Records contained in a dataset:
/-- Supply, temperature and clock supervision, and the two watchdogs (R456, R457, R458, R459, R460, R234,
19_power_reset_clocks.md) -/
def Obligations.SupplyClockAndWatchdogs : Prop :=
  (∀ (s : State) (mv : Fin 4096), s.power.state ≠ .standby → s.power.state ≠ .off →
      completes (.vsupSample mv) s fun t => t.get PRC_SUPMEAS_VSUP = mv.val ∧
        t.get PRC_STATUS_VSUP_LOW % 2 = (if mv.val < 1800 + 100 * s.get PRC_SUPCFG_WARN then (if s.get PRC_STATUS_VSUP_LOW = 0 then 1 else s.get PRC_STATUS_VSUP_LOW % 2) else if 1850 + 100 * s.get PRC_SUPCFG_WARN ≤ mv.val then 0 else s.get PRC_STATUS_VSUP_LOW % 2) ∧
        (mv.val < 1800 + 100 * s.get PRC_SUPCFG_WARN → s.get PRC_STATUS_VSUP_LOW = 0 → t.event 2 = true) ∧ (mv.val < 1640 →
        t.power.resetReq.contains 2 = true) ∧ (1640 ≤ mv.val → t.power.resetReq = s.power.resetReq)) ∧
  (∀ (s : State) (x : Int), 4 * (s.get PRC_SUPCFG_THERM : Int) < x → s.get PRC_STATUS_THERM_HOT = 0 →
      completes (.thermalWarn x) s fun t => t.get PRC_STATUS_THERM_HOT = 1 ∧ t.event 6 = true ∧
        t.get RFC_TEMP_TEMP = unsigned 12 x % 2 ^ 12) ∧
  (∀ (s : State) (x : Int), x ≤ 4 * (s.get PRC_SUPCFG_THERM : Int) - 20 →
      completes (.thermHotClear x) s fun t => t.get PRC_STATUS_THERM_HOT = 0 ∧ t.get RFC_TEMP_TEMP = unsigned 12 x % 2 ^ 12) ∧
  (∀ (s : State) (n : Nat) (d : Nat), (s.power.state = .run ∨ s.power.state = .doze ∨ s.power.state = .sleep) →
  d = (10 * ((n : Int) - 4800000)).natAbs →
      completes (.clkDeviate n) s fun t => (s.get PRC_SUPCFG_DEV * 480 < d → t.get PRC_STATUS_CLK_DEV = 1 ∧
        t.event 3 = true) ∧ (d ≤ s.get PRC_SUPCFG_DEV * 480 → t.get PRC_STATUS_CLK_DEV = s.get PRC_STATUS_CLK_DEV) ∧
        (n = 4800480 → t.get PRC_SUPMEAS_DEV_LAST = 100)) ∧
  (∀ (s : State), s.get PRC_STATUS_REF_FAIL = 0 → s.power.state ≠ .standby → s.power.state ≠ .off →
      completes (.clockFail) s fun t => t.power.resetReq.contains 9 = true ∧ (∀ u ∈ s.airUnit.toList, u.phase ≠ .ackWait →
        t.radio.txWindow = false)) ∧
  (∀ (s : State), s.get PRC_STATUS_REF_FAIL = 1 → s.get PRC_STATUS_REF_OK = 0 →
      completes (.refOk) s fun t => t.get PRC_STATUS_REF_OK = 1 ∧ t.event 3 = true) ∧
  (∀ (s : State),
      (exec (.vioLow) s = .next (s.setPower { s.power with vio := false }) ∧
       exec (.vioRestored) s = .next (s.setPower { s.power with vio := true }))) ∧
  (∀ (s : State), (∀ w ∈ s.tag.write.toList, w.block < 2048) →
      completes (.backupDomainLost) s fun t => t.power.state = .off ∧ t.power.supply = false ∧ t.power.tnetRuns = false ∧
        t.rtc.oscRuns = false ∧ t.get RTC_YEAR_YEAR = RTC_YEAR_YEAR.reset % 4096 ∧ (∀ k : Fin 64,
        t.byte (backupRam + k.val) = 0)) ∧
  (∀ (s : State) (c1 : Bool), s.get (PRC_WDT_CFG_EN (ofBool c1)) = 0 →
      completes (.watchdogEnable c1) s fun t => t.get (PRC_WDT_CFG_EN (ofBool c1)) = 1 ∧
        t.get (PRC_WDT_STAT_REMAIN (ofBool c1)) = s.get (PRC_WDT_CFG_TIMEOUT (ofBool c1)) % 2 ^ 16 ∧
        t.get (PRC_WDT_STAT_RUNNING (ofBool c1)) = 1 ∧
        t.get (PRC_WDT_CFG_EN (ofBool !c1)) = s.get (PRC_WDT_CFG_EN (ofBool !c1))) ∧
  (∀ (s : State) (c1 : Bool) (r : Nat), s.get (PRC_WDT_CFG_EN (ofBool c1)) = 1 → s.wdtPaused (ofBool c1) = false →
  r = s.get (PRC_WDT_STAT_REMAIN (ofBool c1)) - 1 → r < 65536 →
      completes (.watchdogTick c1) s fun t => t.get (PRC_WDT_STAT_REMAIN (ofBool c1)) = r ∧
        ((s.get (PRC_WDT_CFG_WARN (ofBool c1)) = r ∧ r ≠ 0) → t.get (PRC_WDT_STAT_WARNED (ofBool c1)) = 1 ∧
        t.event (4 + ofBool c1) = true)) ∧
  (∀ (s : State) (c1 : Bool), (s.get (PRC_WDT_CFG_EN (ofBool c1)) = 0 ∨ s.wdtPaused (ofBool c1) = true) →
  exec (.watchdogTick c1) s = .next (s)) ∧
  (∀ (s : State) (c1 : Bool), s.get (PRC_WDT_CFG_EN (ofBool c1)) = 1 → s.wdtPaused (ofBool c1) = false →
  s.get (PRC_WDT_STAT_REMAIN (ofBool c1)) = 0 →
      completes (.watchdogExpiry c1) s fun t => t.power.resetReq.contains (if c1 = true then 5 else 4) = true) ∧
  (∀ (s : State) (c1 : Bool) (v : Word), v.toNat = 0xA5A5 →
  exec (.watchdogKick c1 v) s = .next (s.setWdt (ofBool c1) { s.wdt (ofBool c1) with half := true })) ∧
  (∀ (s : State) (c1 : Bool) (v : Word), v.toNat = 0x5A5A → (s.wdt (ofBool c1)).half = true →
  s.get (PRC_WDT_CFG_EN (ofBool c1)) = 1 → (∀ n ∈ (s.wdt (ofBool c1)).since.toList,
  s.get (PRC_WDT_CFG_WINDOW (ofBool c1)) ≤ n) →
      completes (.watchdogKick c1 v) s fun t => t.get (PRC_WDT_STAT_REMAIN (ofBool c1)) = s.get (PRC_WDT_CFG_TIMEOUT (ofBool c1)) % 2 ^ 16 ∧
        t.get (PRC_WDT_STAT_WARNED (ofBool c1)) = 0 ∧ t.power.resetReq = s.power.resetReq ∧
        t.wdt (ofBool c1) = { half := false, since := some 0 }) ∧
  (∀ (s : State) (c1 : Bool) (v : Word) (n : Nat), v.toNat = 0x5A5A → (s.wdt (ofBool c1)).half = true →
  s.get (PRC_WDT_CFG_EN (ofBool c1)) = 1 → (s.wdt (ofBool c1)).since = some n → n < s.get (PRC_WDT_CFG_WINDOW (ofBool c1)) →
      completes (.watchdogKick c1 v) s fun t => t.power.resetReq.contains (if c1 = true then 5 else 4) = true) ∧
  (∀ (s : State) (c1 : Bool) (v : Word), v.toNat ≠ 0xA5A5 → v.toNat ≠ 0x5A5A → s.get (PRC_WDT_CFG_EN (ofBool c1)) = 1 →
      completes (.watchdogKick c1 v) s fun t => t.power.resetReq.contains (if c1 = true then 5 else 4) = true ∧
        (t.wdt (ofBool c1)).half = false)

- _YOUR OBJECTIVE_
Having read the records, return each one exactly.

- _RESULT OF THIS TASK_
/-- Supply, temperature and clock supervision, and the two watchdogs (R456, R457, R458, R459, R460, R234,
19_power_reset_clocks.md) -/
def Obligations.SupplyClockAndWatchdogs : Prop :=
  (∀ (s : State) (mv : Fin 4096), s.power.state ≠ .standby → s.power.state ≠ .off →
      completes (.vsupSample mv) s fun t => t.get PRC_SUPMEAS_VSUP = mv.val ∧
        t.get PRC_STATUS_VSUP_LOW % 2 = (if mv.val < 1800 + 100 * s.get PRC_SUPCFG_WARN then (if s.get PRC_STATUS_VSUP_LOW = 0 then 1 else s.get PRC_STATUS_VSUP_LOW % 2) else if 1850 + 100 * s.get PRC_SUPCFG_WARN ≤ mv.val then 0 else s.get PRC_STATUS_VSUP_LOW % 2) ∧
        (mv.val < 1800 + 100 * s.get PRC_SUPCFG_WARN → s.get PRC_STATUS_VSUP_LOW = 0 → t.event 2 = true) ∧ (mv.val < 1640 →
        t.power.resetReq.contains 2 = true) ∧ (1640 ≤ mv.val → t.power.resetReq = s.power.resetReq)) ∧
  (∀ (s : State) (x : Int), 4 * (s.get PRC_SUPCFG_THERM : Int) < x → s.get PRC_STATUS_THERM_HOT = 0 →
      completes (.thermalWarn x) s fun t => t.get PRC_STATUS_THERM_HOT = 1 ∧ t.event 6 = true ∧
        t.get RFC_TEMP_TEMP = unsigned 12 x % 2 ^ 12) ∧
  (∀ (s : State) (x : Int), x ≤ 4 * (s.get PRC_SUPCFG_THERM : Int) - 20 →
      completes (.thermHotClear x) s fun t => t.get PRC_STATUS_THERM_HOT = 0 ∧ t.get RFC_TEMP_TEMP = unsigned 12 x % 2 ^ 12) ∧
  (∀ (s : State) (n : Nat) (d : Nat), (s.power.state = .run ∨ s.power.state = .doze ∨ s.power.state = .sleep) →
  d = (10 * ((n : Int) - 4800000)).natAbs →
      completes (.clkDeviate n) s fun t => (s.get PRC_SUPCFG_DEV * 480 < d → t.get PRC_STATUS_CLK_DEV = 1 ∧
        t.event 3 = true) ∧ (d ≤ s.get PRC_SUPCFG_DEV * 480 → t.get PRC_STATUS_CLK_DEV = s.get PRC_STATUS_CLK_DEV) ∧
        (n = 4800480 → t.get PRC_SUPMEAS_DEV_LAST = 100)) ∧
  (∀ (s : State), s.get PRC_STATUS_REF_FAIL = 0 → s.power.state ≠ .standby → s.power.state ≠ .off →
      completes (.clockFail) s fun t => t.power.resetReq.contains 9 = true ∧ (∀ u ∈ s.airUnit.toList, u.phase ≠ .ackWait →
        t.radio.txWindow = false)) ∧
  (∀ (s : State), s.get PRC_STATUS_REF_FAIL = 1 → s.get PRC_STATUS_REF_OK = 0 →
      completes (.refOk) s fun t => t.get PRC_STATUS_REF_OK = 1 ∧ t.event 3 = true) ∧
  (∀ (s : State),
      (exec (.vioLow) s = .next (s.setPower { s.power with vio := false }) ∧
       exec (.vioRestored) s = .next (s.setPower { s.power with vio := true }))) ∧
  (∀ (s : State), (∀ w ∈ s.tag.write.toList, w.block < 2048) →
      completes (.backupDomainLost) s fun t => t.power.state = .off ∧ t.power.supply = false ∧ t.power.tnetRuns = false ∧
        t.rtc.oscRuns = false ∧ t.get RTC_YEAR_YEAR = RTC_YEAR_YEAR.reset % 4096 ∧ (∀ k : Fin 64,
        t.byte (backupRam + k.val) = 0)) ∧
  (∀ (s : State) (c1 : Bool), s.get (PRC_WDT_CFG_EN (ofBool c1)) = 0 →
      completes (.watchdogEnable c1) s fun t => t.get (PRC_WDT_CFG_EN (ofBool c1)) = 1 ∧
        t.get (PRC_WDT_STAT_REMAIN (ofBool c1)) = s.get (PRC_WDT_CFG_TIMEOUT (ofBool c1)) % 2 ^ 16 ∧
        t.get (PRC_WDT_STAT_RUNNING (ofBool c1)) = 1 ∧
        t.get (PRC_WDT_CFG_EN (ofBool !c1)) = s.get (PRC_WDT_CFG_EN (ofBool !c1))) ∧
  (∀ (s : State) (c1 : Bool) (r : Nat), s.get (PRC_WDT_CFG_EN (ofBool c1)) = 1 → s.wdtPaused (ofBool c1) = false →
  r = s.get (PRC_WDT_STAT_REMAIN (ofBool c1)) - 1 → r < 65536 →
      completes (.watchdogTick c1) s fun t => t.get (PRC_WDT_STAT_REMAIN (ofBool c1)) = r ∧
        ((s.get (PRC_WDT_CFG_WARN (ofBool c1)) = r ∧ r ≠ 0) → t.get (PRC_WDT_STAT_WARNED (ofBool c1)) = 1 ∧
        t.event (4 + ofBool c1) = true)) ∧
  (∀ (s : State) (c1 : Bool), (s.get (PRC_WDT_CFG_EN (ofBool c1)) = 0 ∨ s.wdtPaused (ofBool c1) = true) →
  exec (.watchdogTick c1) s = .next (s)) ∧
  (∀ (s : State) (c1 : Bool), s.get (PRC_WDT_CFG_EN (ofBool c1)) = 1 → s.wdtPaused (ofBool c1) = false →
  s.get (PRC_WDT_STAT_REMAIN (ofBool c1)) = 0 →
      completes (.watchdogExpiry c1) s fun t => t.power.resetReq.contains (if c1 = true then 5 else 4) = true) ∧
  (∀ (s : State) (c1 : Bool) (v : Word), v.toNat = 0xA5A5 →
  exec (.watchdogKick c1 v) s = .next (s.setWdt (ofBool c1) { s.wdt (ofBool c1) with half := true })) ∧
  (∀ (s : State) (c1 : Bool) (v : Word), v.toNat = 0x5A5A → (s.wdt (ofBool c1)).half = true →
  s.get (PRC_WDT_CFG_EN (ofBool c1)) = 1 → (∀ n ∈ (s.wdt (ofBool c1)).since.toList,
  s.get (PRC_WDT_CFG_WINDOW (ofBool c1)) ≤ n) →
      completes (.watchdogKick c1 v) s fun t => t.get (PRC_WDT_STAT_REMAIN (ofBool c1)) = s.get (PRC_WDT_CFG_TIMEOUT (ofBool c1)) % 2 ^ 16 ∧
        t.get (PRC_WDT_STAT_WARNED (ofBool c1)) = 0 ∧ t.power.resetReq = s.power.resetReq ∧
        t.wdt (ofBool c1) = { half := false, since := some 0 }) ∧
  (∀ (s : State) (c1 : Bool) (v : Word) (n : Nat), v.toNat = 0x5A5A → (s.wdt (ofBool c1)).half = true →
  s.get (PRC_WDT_CFG_EN (ofBool c1)) = 1 → (s.wdt (ofBool c1)).since = some n → n < s.get (PRC_WDT_CFG_WINDOW (ofBool c1)) →
      completes (.watchdogKick c1 v) s fun t => t.power.resetReq.contains (if c1 = true then 5 else 4) = true) ∧
  (∀ (s : State) (c1 : Bool) (v : Word), v.toNat ≠ 0xA5A5 → v.toNat ≠ 0x5A5A → s.get (PRC_WDT_CFG_EN (ofBool c1)) = 1 →
      completes (.watchdogKick c1 v) s fun t => t.power.resetReq.contains (if c1 = true then 5 else 4) = true ∧
        (t.wdt (ofBool c1)).half = false)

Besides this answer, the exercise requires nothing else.